Ein vermeintlicher Beweis waren Blutspuren des Angeklagten, welche die Polizei am Tatort sichergestellt hatte. Die Verteidigung hatte die Vermutung geäußert, dass das Blut Spuren von Gerinnungshemmern aufweisen könnte, die zur Aufbewahrung von Blutproben verwendet werden – ein angeblicher Beweis dafür, dass die Polizei die Beweise platziert habe. Vor Gericht musste sich der Toxikologe Robert Martz, der keine Gerinnungshemmer nachweisen konnte, einem Kreuzverhör des Verteidigers Robert Blasier stellen. Dieser wollte Martz' Expertise in Frage stellen – und nutzte dafür unter anderem die Kreiszahl Pi.
Blasier: Können Sie die Fläche eines Kreises mit einem Durchmesser von fünf Millimetern berechnen?
Martz: Ich meine, ich könnte es. Ich weiß nicht ... Mathe ... Ich weiß nicht ... Ich weiß nicht, was es ist.
Blasier: Nun, wie lautet die Formel für die Fläche eines Kreises?
Martz: Pi r zum Quadrat.
Blasier: Was ist Pi?
Martz: Junge, Sie stellen mich wirklich auf die Probe. 2,12 oder 2,17.
Blasier: Ist es für einen Wissenschaftler nicht wichtig zu wissen, was Pi ist?
Martz: Ich habe Pi nicht mehr benutzt, seit ich in der High School war.
Blasier: Versuchen wir mal 3,12.
Martz: Das ist es also? Es gibt einen einfacheren Weg, das zu tun ...
Blasier: Versuchen wir es mit 3,14 (...)
Glücklicherweise scheint diese merkwürdige Befragung die Geschworenen nicht stark beeinflusst zu haben. »Sie machten sich während Blasiers scharfer Vernehmung kaum Notizen«, schrieb die Presse damals. »Meistens schienen sie sich zu langweilen, starrten ins Leere und wurden durch das kleinste Geräusch im Gerichtssaal abgelenkt.«
Der Name Pi
Zu meiner Schande muss ich gestehen, dass ich niemals über den Namen der Kreiszahl nachgedacht habe.
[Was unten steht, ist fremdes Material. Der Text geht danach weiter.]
-- ==== Sys2Proof/Tests/Slice0.lean ====
section
/-! SUPPORT. Sys2Proof/Tests/Slice0.lean: tests of one command each, with values from the spec, and for every statement states and
operands that meet its hypotheses. -/

namespace Sys2Proof.Tests

open Sys2Proof Sys2Proof.Machine Sys2Proof.Safety

/-! ## Small states -/

/-- The state after the fetch of an instruction. -/
def startOf (s : State) (n len : Nat) : State := (s.fetched n len).modCore n (fun c => c.issuing (s.cycles n))

/-- The conditions of Ready as one test. -/
def runs (s : State) (n : Nat) (k : Cond) (len : Nat) : Bool :=
  s.issues n && decide (s.upsets = []) && !(s.core n).peek && (startOf s n len).fetchPoison n len == none && !(condPreds k).any ((startOf s n len).core n).pp &&
  ((startOf s n len).core n).cond k

theorem ready_of (s : State) (n : Nat) (k : Cond) (len : Nat) (h : runs s n k len = true) : Ready s (startOf s n len) n k len := by
  simp [runs, Bool.and_eq_true] at h
  exact ⟨h.1.1.1.1.1, h.1.1.1.1.2, h.1.1.1.2, rfl, h.1.1.2, by simpa using h.1.2, h.2⟩

/-- A core that runs at word 0x1000 of its window, at supervisor level; and at user level. -/
def live : Core := { Core.reset with pc := 0xE0000001000, dst := .run }
def user : Core := { live with sr := 0 }

/-- The module running, with one core that is not halted. -/
def on (n : Nat) (c : Core) : State := { State.reset with power := .running, cores := [(n, c)], regs := [(rRun n, 0)] }

/-- The module running, with no core started, and some registers. -/
def up (regs : Store W32) : State := { State.reset with power := .running, regs := regs }

/-! ## Ill-formed commands -/

theorem test_wf_core : (Instr.nop 191 .al).wf = true ∧ (Instr.nop 192 .al).wf = false := by decide
theorem test_wf_link : (Instr.linkLock 95).wf = true ∧ (Instr.linkLock 96).wf = false := by decide
theorem test_wf_cable : (Instr.cableInsert 11).wf = true ∧ (Instr.cableInsert 12).wf = false := by decide
theorem test_wf_doorbell_number : (Instr.remoteDoorbellStore .host 255 0).wf = true ∧ (Instr.remoteDoorbellStore .host 256 0).wf = false := by
  decide
theorem test_wf_page : (Instr.pgLock .host (.stack 7)).wf = true ∧ (Instr.pgLock .host (.stack 8)).wf = false ∧
    (Instr.pgLock .host (.lpch 32)).wf = false ∧ (Instr.pgLock .host (.link 96)).wf = false ∧
    (Instr.pgLock .host (.core 192)).wf = false := by decide
theorem test_wf_writer : (Instr.mouldTake (.core 191 true)).wf = true ∧ (Instr.mouldTake (.core 192 true)).wf = false := by decide
theorem test_wf_source_link : (Instr.packetRoute (some 96) ⟨0, []⟩).wf = false ∧ (Instr.packetRoute (some 95) ⟨0, []⟩).wf = true := by decide
theorem test_wf_register_write : (Instr.registerWrite .host 0x3FFFFFC 4 0).wf = true ∧ (Instr.registerWrite .host 0x4000000 4 0).wf = false ∧
    (Instr.registerWrite .host 0 3 0).wf = false := by decide
theorem test_wf_packet : (Instr.semPacket ⟨1 <<< 24, List.replicate 8 0⟩).wf = true ∧ (Instr.semPacket ⟨1 <<< 24, []⟩).wf = false := by decide
theorem test_wf_sensors : (Instr.sensorRead ⟨List.replicate 14 40, List.replicate 16 40⟩).wf = true ∧
    (Instr.sensorRead ⟨List.replicate 13 40, List.replicate 16 40⟩).wf = false := by decide
set_option maxRecDepth 20000 in
theorem test_wf_telemetry : (Instr.pyroInterval ⟨0, 0, [0, 0, 0, 0], List.replicate 191 0⟩).wf = false ∧
    (Instr.pyroInterval ⟨0, 0, [0, 0, 0], List.replicate 192 0⟩).wf = false := ⟨rfl, rfl⟩
theorem test_wf_host_line : (Instr.descriptorRead 0 ⟨List.replicate 32 0, false⟩).wf = true ∧ (Instr.descriptorRead 0 ⟨[], false⟩).wf = false := by
  decide
theorem test_wf_mem_write : (Instr.cxlMemWrite 0 (List.replicate 64 0) false).wf = true ∧
    (Instr.cxlMemWrite 0 (List.replicate 65 0) false).wf = false := by simp [Instr.wf]
theorem test_wf_tile_round : (Instr.resultDelivered 2047 65535).wf = true ∧ (Instr.resultDelivered 2048 0).wf = false ∧
    (Instr.participantTimeout 0 0 65536).wf = false := by decide

/-! ## The interface -/


/-- The words of Table 4-23 and of the text after it, and encodings that are illegal (R115). -/
theorem test_decode_loop : decodeTableWord 32 0x0D480004 = some (.loop 0 .al 2 4) := by decide
theorem test_decode_ld : decodeTableWord 32 0x02102001 = some (.ld 0 .al 4 0 2 1) ∧ decodeTableWord 32 0x0214A001 = some (.ld 0 .al 5 1 2 1) := by
  decide
theorem test_decode_mul : decodeTableWord 32 0x08919140 = some (.mulS 0 .al 6 4 5) := by decide
theorem test_decode_add : decodeTableWord 32 0x04080300 = some (.add 0 .al false true 0 0 (.reg 6)) := by decide
theorem test_decode_movi : decodeTableWord 64 0x000186A00FC02000 = some (.moviP 0 .al 2 100000) := by decide
theorem test_decode_br : decodeTableWord 32 0x8C3FFFFB = some (.br 0 .p0 0x3FFFFB) := by decide
theorem test_decode_illegal : decodeTableWord 32 0 = none ∧ decodeTableWord 32 0x05E00000 = none ∧ decodeTableWord 64 0x0FD30000 = none := by decide

/-- At reset no core issues, so only the reference counts; and a step takes the front of the queue. -/
theorem test_idle_core : (State.reset.tickUsec).issues 191 = false ∧ (State.reset.tickUsec).usec = 0 ∧ ((up []).tickUsec).usec = 1 := by decide
theorem test_step_takes_the_front : step { State.reset with pending := [.tapReset, .jtagIdcode] } =
    exec .tapReset { State.reset with pending := [.jtagIdcode] } := rfl
/-- A core fetches the zero parcel, which is illegal (R115): it faults, and with no memory for the frame its stack fault escalates. -/
theorem test_idle_step_runs_cores : (on 0 live).instrAt 0 = none ∧ (on 0 live).issues 0 = true := by decide

set_option maxRecDepth 100000 in
theorem test_idle_step_one_core : let s := on 0 live
    let t : State := s.tickUsec
    s.upsets = [] ∧
    t.issues 0 = true ∧ (match t.fetchRun 0 with
      | .next u => (List.range 192).all (fun m => m == 0 || !t.issues m && !u.issues m)
      | _ => false) = true := by decide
Von Klein auf lernt man, dass »Pi« das Verhältnis von Umfang zu Durchmesser angibt – und das habe ich so hingenommen. Schließlich stellt man ja auch nicht in Frage, dass das Wort »drei« der 3 entspricht.
Tatsächlich trug π lange Zeit einen anderen Namen: »quantitas in quam cum multiflicetur diameter, proveniet circumferencia«, also »die Größe, die, wenn man den Durchmesser mit ihr multipliziert, den Umfang ergibt«. Ganz schön umständlich. Und für die Zahl an sich nutzte man in Berechnungen meist eine Näherung wie 22⁄7 oder 355⁄113, auch wenn schon lange klar ist, dass das nicht dem exakten Wert entspricht.
Der Mathematiklehrer William Jones (1675–1749) störte sich jedoch daran: »Das genaue Verhältnis zwischen Durchmesser und Umfang lässt sich nie in Zahlen ausdrücken«, schrieb er in seinem Buch »Synopsis«, mehrere Jahrzehnte bevor Lammert bewies, dass Pi tatsächlich irrational ist. Daher wählte Jones im Jahr 1706 erstmals ein abstraktes Symbol, einen griechischen Buchstaben, um die Zahl zu bezeichnen. Da sowohl das Wort »periphery« (so wurde damals der Umfang eines Kreises genannt) als auch »perimeter« (Durchmesser) aus dem Griechischen stammt und mit π beginnt, entschied sich Jones für den Namen Pi, der sich weltweit durchgesetzt hat und bis heute gilt. Gerade für den englischsprachigen Raum ist das wegen der Assoziation mit dem Kuchen natürlich toll. Ob Jones das bedacht hatte, wage ich allerdings zu bezweifeln.